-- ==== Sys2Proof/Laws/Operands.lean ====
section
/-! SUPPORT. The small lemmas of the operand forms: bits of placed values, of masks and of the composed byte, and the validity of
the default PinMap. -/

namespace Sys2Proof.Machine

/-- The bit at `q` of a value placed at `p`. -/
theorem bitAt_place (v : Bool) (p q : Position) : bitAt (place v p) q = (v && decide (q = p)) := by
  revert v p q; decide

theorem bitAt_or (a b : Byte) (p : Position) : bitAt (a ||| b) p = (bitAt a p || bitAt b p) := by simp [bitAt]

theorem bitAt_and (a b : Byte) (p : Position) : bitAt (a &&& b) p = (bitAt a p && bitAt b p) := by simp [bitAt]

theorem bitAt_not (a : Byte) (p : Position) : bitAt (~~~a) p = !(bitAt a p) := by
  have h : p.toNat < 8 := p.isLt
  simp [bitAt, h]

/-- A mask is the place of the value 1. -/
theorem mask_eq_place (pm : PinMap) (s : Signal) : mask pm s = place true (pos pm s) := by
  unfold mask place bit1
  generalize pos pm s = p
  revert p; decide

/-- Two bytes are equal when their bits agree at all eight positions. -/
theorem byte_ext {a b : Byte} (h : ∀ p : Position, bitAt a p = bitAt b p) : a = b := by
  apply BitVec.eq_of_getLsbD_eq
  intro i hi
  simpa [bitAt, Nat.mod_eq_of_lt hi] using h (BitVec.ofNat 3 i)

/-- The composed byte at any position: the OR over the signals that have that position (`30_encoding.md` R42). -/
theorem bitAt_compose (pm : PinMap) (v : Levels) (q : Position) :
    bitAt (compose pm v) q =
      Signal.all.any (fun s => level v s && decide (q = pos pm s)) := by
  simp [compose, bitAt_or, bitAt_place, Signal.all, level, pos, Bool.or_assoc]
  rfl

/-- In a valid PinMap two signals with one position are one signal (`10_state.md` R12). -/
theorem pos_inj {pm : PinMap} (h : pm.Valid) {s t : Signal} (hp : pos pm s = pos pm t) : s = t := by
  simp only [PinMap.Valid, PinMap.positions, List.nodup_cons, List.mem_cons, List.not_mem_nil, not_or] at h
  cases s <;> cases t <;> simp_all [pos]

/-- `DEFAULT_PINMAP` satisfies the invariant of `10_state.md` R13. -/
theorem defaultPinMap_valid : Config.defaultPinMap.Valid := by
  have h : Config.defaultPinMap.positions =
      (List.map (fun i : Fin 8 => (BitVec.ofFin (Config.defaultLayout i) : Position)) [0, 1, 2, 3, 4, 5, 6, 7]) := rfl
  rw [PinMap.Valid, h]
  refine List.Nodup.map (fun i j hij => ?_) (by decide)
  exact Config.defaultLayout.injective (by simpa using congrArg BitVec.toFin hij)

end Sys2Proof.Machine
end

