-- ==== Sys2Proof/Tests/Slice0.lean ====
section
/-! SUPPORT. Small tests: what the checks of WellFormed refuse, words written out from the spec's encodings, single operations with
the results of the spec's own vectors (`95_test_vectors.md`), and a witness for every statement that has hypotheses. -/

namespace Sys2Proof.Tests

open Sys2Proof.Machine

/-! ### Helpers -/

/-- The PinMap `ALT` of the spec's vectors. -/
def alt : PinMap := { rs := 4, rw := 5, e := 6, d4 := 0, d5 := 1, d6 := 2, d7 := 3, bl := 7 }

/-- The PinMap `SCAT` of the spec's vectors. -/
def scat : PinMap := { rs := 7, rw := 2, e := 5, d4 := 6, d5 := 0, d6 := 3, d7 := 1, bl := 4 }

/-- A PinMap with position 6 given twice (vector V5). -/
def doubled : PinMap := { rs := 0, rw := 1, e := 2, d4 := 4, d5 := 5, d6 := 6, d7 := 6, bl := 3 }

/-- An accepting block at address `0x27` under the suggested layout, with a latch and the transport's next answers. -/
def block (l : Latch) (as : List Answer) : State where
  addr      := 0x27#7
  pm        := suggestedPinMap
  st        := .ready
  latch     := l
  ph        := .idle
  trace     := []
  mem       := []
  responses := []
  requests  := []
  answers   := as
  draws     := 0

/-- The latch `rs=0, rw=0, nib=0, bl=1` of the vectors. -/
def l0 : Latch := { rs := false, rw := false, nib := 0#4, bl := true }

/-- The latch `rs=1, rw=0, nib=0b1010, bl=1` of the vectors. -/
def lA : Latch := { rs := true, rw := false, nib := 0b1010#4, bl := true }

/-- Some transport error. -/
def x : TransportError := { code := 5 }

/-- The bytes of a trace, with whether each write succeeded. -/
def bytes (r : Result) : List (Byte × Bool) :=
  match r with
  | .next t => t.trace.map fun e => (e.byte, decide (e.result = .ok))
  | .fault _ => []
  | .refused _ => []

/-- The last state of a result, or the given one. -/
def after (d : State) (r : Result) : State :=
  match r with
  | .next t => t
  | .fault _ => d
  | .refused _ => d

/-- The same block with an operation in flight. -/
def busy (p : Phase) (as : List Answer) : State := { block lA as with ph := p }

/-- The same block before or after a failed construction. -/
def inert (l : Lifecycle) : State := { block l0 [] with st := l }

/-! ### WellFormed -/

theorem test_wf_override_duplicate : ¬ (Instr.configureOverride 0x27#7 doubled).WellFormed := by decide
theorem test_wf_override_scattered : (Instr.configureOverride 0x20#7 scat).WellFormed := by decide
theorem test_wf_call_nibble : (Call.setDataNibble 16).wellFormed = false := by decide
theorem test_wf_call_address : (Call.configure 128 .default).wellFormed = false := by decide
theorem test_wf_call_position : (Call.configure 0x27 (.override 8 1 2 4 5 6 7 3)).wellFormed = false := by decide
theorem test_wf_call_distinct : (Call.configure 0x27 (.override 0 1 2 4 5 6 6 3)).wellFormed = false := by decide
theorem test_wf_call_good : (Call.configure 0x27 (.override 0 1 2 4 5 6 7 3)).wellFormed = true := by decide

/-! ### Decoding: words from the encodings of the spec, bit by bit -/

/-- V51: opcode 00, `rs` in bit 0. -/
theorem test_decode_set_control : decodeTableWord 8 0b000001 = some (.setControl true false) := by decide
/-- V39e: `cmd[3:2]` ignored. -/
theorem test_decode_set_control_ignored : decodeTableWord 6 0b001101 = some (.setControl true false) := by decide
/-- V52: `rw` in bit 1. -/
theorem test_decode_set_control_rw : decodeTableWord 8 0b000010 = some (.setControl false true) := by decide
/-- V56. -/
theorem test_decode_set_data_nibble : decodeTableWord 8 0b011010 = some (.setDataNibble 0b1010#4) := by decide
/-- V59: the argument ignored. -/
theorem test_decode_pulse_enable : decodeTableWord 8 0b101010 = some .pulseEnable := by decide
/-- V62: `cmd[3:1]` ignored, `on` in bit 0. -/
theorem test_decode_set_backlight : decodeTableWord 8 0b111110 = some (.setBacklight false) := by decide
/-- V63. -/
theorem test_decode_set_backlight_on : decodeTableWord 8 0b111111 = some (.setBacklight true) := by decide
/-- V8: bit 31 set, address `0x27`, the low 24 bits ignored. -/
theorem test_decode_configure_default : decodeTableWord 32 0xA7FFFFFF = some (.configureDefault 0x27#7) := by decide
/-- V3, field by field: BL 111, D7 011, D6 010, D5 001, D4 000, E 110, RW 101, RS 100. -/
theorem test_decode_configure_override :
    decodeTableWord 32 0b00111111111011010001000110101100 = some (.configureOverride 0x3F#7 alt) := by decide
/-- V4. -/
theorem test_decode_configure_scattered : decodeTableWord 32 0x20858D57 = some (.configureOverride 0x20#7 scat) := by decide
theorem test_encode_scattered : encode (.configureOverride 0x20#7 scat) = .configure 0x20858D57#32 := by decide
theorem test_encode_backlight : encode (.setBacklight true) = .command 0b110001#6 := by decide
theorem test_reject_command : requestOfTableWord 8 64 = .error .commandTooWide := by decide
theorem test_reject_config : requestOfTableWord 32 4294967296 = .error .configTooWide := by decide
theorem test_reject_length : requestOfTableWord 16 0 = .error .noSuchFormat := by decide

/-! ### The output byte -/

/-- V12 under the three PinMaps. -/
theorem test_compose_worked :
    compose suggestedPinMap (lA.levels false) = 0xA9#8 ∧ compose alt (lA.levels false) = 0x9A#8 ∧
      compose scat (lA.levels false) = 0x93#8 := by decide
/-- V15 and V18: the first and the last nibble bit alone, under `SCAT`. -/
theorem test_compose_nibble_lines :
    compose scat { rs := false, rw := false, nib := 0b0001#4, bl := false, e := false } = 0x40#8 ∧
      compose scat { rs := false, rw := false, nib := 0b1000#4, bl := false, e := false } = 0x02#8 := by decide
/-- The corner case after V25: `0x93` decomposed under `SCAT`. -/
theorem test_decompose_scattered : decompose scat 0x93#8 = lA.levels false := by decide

□ □ □ □ □

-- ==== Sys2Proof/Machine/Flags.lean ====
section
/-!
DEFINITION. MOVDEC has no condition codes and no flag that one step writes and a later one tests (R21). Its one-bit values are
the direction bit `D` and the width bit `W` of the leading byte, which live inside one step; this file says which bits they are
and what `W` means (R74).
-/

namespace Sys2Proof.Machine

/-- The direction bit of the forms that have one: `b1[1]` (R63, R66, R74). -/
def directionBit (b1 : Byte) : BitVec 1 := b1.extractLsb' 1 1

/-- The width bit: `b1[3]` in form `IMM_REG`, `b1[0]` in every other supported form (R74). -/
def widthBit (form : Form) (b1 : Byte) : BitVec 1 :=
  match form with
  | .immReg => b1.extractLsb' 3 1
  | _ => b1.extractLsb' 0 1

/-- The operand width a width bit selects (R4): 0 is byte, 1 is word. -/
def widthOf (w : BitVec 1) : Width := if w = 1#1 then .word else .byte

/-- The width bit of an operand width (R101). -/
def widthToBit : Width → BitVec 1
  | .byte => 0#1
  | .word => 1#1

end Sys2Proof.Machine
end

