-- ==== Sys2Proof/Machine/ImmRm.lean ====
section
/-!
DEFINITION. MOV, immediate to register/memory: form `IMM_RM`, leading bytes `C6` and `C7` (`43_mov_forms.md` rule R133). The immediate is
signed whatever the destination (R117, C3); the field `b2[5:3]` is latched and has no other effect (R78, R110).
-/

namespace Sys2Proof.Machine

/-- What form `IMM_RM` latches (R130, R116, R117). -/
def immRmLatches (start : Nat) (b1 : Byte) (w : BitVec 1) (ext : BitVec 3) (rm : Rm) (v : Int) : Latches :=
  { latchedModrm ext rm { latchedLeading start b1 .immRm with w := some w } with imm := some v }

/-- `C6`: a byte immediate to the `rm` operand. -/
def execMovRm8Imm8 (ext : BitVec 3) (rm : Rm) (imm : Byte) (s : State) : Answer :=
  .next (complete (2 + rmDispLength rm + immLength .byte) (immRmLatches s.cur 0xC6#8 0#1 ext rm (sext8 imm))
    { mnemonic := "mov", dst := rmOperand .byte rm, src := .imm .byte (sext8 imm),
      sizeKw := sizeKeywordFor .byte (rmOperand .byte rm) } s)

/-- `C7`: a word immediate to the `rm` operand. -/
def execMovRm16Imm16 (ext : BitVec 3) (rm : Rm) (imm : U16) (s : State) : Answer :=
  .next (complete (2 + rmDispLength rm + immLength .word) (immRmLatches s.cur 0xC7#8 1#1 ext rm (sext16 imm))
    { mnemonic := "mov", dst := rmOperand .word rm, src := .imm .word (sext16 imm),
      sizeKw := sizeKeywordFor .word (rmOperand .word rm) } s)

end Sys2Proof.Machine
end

□ □ □ □ □

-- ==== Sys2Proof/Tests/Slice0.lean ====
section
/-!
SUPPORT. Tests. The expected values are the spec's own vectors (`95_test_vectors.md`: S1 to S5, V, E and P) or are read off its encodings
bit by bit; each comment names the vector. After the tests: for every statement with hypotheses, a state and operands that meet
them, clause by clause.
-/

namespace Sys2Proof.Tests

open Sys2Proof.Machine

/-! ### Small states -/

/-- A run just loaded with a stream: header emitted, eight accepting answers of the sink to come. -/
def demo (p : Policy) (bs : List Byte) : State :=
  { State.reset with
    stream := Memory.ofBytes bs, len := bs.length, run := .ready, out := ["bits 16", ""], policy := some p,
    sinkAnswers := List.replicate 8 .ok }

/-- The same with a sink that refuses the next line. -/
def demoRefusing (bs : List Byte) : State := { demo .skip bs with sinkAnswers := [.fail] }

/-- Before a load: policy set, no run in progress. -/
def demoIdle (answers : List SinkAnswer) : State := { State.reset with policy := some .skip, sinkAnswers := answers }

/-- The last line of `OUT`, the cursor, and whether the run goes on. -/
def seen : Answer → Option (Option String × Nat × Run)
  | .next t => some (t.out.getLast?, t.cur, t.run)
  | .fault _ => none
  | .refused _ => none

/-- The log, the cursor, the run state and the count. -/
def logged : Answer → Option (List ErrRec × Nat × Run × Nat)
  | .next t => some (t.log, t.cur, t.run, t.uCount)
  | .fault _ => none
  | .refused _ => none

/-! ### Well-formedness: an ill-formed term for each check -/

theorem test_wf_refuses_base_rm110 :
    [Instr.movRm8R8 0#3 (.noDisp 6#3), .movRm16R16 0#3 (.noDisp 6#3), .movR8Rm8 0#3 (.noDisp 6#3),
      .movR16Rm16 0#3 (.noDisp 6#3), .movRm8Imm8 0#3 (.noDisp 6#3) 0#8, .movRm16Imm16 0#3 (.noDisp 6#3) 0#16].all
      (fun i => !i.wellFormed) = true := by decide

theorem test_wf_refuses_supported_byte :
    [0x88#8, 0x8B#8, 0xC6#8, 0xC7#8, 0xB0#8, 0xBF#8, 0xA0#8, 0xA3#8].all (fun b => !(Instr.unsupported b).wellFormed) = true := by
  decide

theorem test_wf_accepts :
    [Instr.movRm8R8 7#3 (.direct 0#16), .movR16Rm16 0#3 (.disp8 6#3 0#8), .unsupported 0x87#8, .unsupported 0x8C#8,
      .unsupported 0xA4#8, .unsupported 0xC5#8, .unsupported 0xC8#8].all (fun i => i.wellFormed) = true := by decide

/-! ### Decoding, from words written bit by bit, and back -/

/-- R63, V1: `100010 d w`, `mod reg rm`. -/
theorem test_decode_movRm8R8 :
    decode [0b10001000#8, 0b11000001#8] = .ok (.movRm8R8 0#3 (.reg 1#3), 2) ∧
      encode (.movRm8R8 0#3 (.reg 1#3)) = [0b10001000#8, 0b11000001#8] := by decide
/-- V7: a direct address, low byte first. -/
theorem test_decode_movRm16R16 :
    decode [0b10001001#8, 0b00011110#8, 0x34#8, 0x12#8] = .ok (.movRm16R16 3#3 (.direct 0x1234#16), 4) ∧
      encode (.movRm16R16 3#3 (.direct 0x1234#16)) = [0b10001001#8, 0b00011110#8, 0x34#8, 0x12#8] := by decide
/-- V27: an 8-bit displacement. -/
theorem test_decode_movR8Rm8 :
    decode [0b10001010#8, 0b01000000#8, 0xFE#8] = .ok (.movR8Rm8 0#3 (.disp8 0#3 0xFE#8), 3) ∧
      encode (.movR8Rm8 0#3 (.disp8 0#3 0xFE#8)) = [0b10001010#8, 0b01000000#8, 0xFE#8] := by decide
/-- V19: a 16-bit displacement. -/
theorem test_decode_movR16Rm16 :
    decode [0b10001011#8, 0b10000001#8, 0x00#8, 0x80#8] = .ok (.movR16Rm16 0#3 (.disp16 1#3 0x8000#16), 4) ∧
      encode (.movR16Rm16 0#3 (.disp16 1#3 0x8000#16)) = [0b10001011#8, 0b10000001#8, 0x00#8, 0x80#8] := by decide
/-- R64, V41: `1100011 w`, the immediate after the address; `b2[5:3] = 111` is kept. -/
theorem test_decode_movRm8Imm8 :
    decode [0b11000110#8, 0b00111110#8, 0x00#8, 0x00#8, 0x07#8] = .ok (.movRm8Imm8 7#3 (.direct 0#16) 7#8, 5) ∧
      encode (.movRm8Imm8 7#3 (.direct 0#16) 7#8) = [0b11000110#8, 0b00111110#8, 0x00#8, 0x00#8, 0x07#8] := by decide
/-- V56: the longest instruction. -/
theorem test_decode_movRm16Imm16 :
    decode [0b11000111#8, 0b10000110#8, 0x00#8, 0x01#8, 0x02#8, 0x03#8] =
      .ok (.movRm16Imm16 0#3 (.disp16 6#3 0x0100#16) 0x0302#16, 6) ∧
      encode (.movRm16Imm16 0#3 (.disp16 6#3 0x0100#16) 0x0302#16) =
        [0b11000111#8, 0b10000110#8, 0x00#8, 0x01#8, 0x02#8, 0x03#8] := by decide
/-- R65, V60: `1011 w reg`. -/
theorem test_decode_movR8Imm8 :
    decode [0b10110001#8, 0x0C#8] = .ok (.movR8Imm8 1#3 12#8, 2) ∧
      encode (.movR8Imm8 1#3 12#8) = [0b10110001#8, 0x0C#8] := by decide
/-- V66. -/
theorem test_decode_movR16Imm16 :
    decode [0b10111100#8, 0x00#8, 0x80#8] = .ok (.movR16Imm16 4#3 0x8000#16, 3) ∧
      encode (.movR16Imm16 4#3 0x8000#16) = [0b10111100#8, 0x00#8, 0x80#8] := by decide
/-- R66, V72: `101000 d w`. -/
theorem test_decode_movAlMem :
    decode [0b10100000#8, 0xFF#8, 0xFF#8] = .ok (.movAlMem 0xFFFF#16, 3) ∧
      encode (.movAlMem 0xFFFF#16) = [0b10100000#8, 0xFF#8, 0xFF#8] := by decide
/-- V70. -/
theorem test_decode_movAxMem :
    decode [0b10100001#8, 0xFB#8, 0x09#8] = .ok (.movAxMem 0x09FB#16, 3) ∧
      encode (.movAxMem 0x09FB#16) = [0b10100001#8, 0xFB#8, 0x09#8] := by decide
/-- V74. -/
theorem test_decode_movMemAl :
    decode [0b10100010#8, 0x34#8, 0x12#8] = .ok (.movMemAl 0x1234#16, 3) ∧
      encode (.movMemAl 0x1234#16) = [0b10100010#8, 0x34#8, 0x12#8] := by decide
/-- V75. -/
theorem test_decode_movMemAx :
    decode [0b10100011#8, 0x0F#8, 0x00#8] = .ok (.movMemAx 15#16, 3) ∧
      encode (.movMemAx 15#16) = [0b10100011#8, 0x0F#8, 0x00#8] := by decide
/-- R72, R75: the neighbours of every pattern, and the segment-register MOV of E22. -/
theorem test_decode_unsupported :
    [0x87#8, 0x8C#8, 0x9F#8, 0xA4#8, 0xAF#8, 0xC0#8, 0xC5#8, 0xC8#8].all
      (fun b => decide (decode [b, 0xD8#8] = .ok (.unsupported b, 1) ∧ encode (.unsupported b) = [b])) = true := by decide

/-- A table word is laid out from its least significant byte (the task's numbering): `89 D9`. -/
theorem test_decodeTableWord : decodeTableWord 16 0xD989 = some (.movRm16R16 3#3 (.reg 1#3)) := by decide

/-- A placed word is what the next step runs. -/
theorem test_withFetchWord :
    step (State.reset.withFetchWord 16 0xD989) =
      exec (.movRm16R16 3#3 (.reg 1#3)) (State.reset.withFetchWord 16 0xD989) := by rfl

□ □ □ □ □

* EXERCISE PROMPT *
Using the records above, copy word for word the line with "(fun i => !i.wellFormed)", the line with "decode [0b10001001#8, 0b00011110#8, 0x34#8, 0x12#8]", and every line between them.

* RESULT OF THE EXERCISE *
      (fun i => !i.wellFormed) = true := by decide

theorem test_wf_refuses_supported_byte :
    [0x88#8, 0x8B#8, 0xC6#8, 0xC7#8, 0xB0#8, 0xBF#8, 0xA0#8, 0xA3#8].all (fun b => !(Instr.unsupported b).wellFormed) = true := by
  decide

theorem test_wf_accepts :
    [Instr.movRm8R8 7#3 (.direct 0#16), .movR16Rm16 0#3 (.disp8 6#3 0#8), .unsupported 0x87#8, .unsupported 0x8C#8,
      .unsupported 0xA4#8, .unsupported 0xC5#8, .unsupported 0xC8#8].all (fun i => i.wellFormed) = true := by decide

/-! ### Decoding, from words written bit by bit, and back -/

/-- R63, V1: `100010 d w`, `mod reg rm`. -/
theorem test_decode_movRm8R8 :
    decode [0b10001000#8, 0b11000001#8] = .ok (.movRm8R8 0#3 (.reg 1#3), 2) ∧
      encode (.movRm8R8 0#3 (.reg 1#3)) = [0b10001000#8, 0b11000001#8] := by decide
/-- V7: a direct address, low byte first. -/
theorem test_decode_movRm16R16 :
    decode [0b10001001#8, 0b00011110#8, 0x34#8, 0x12#8] = .ok (.movRm16R16 3#3 (.direct 0x1234#16), 4) ∧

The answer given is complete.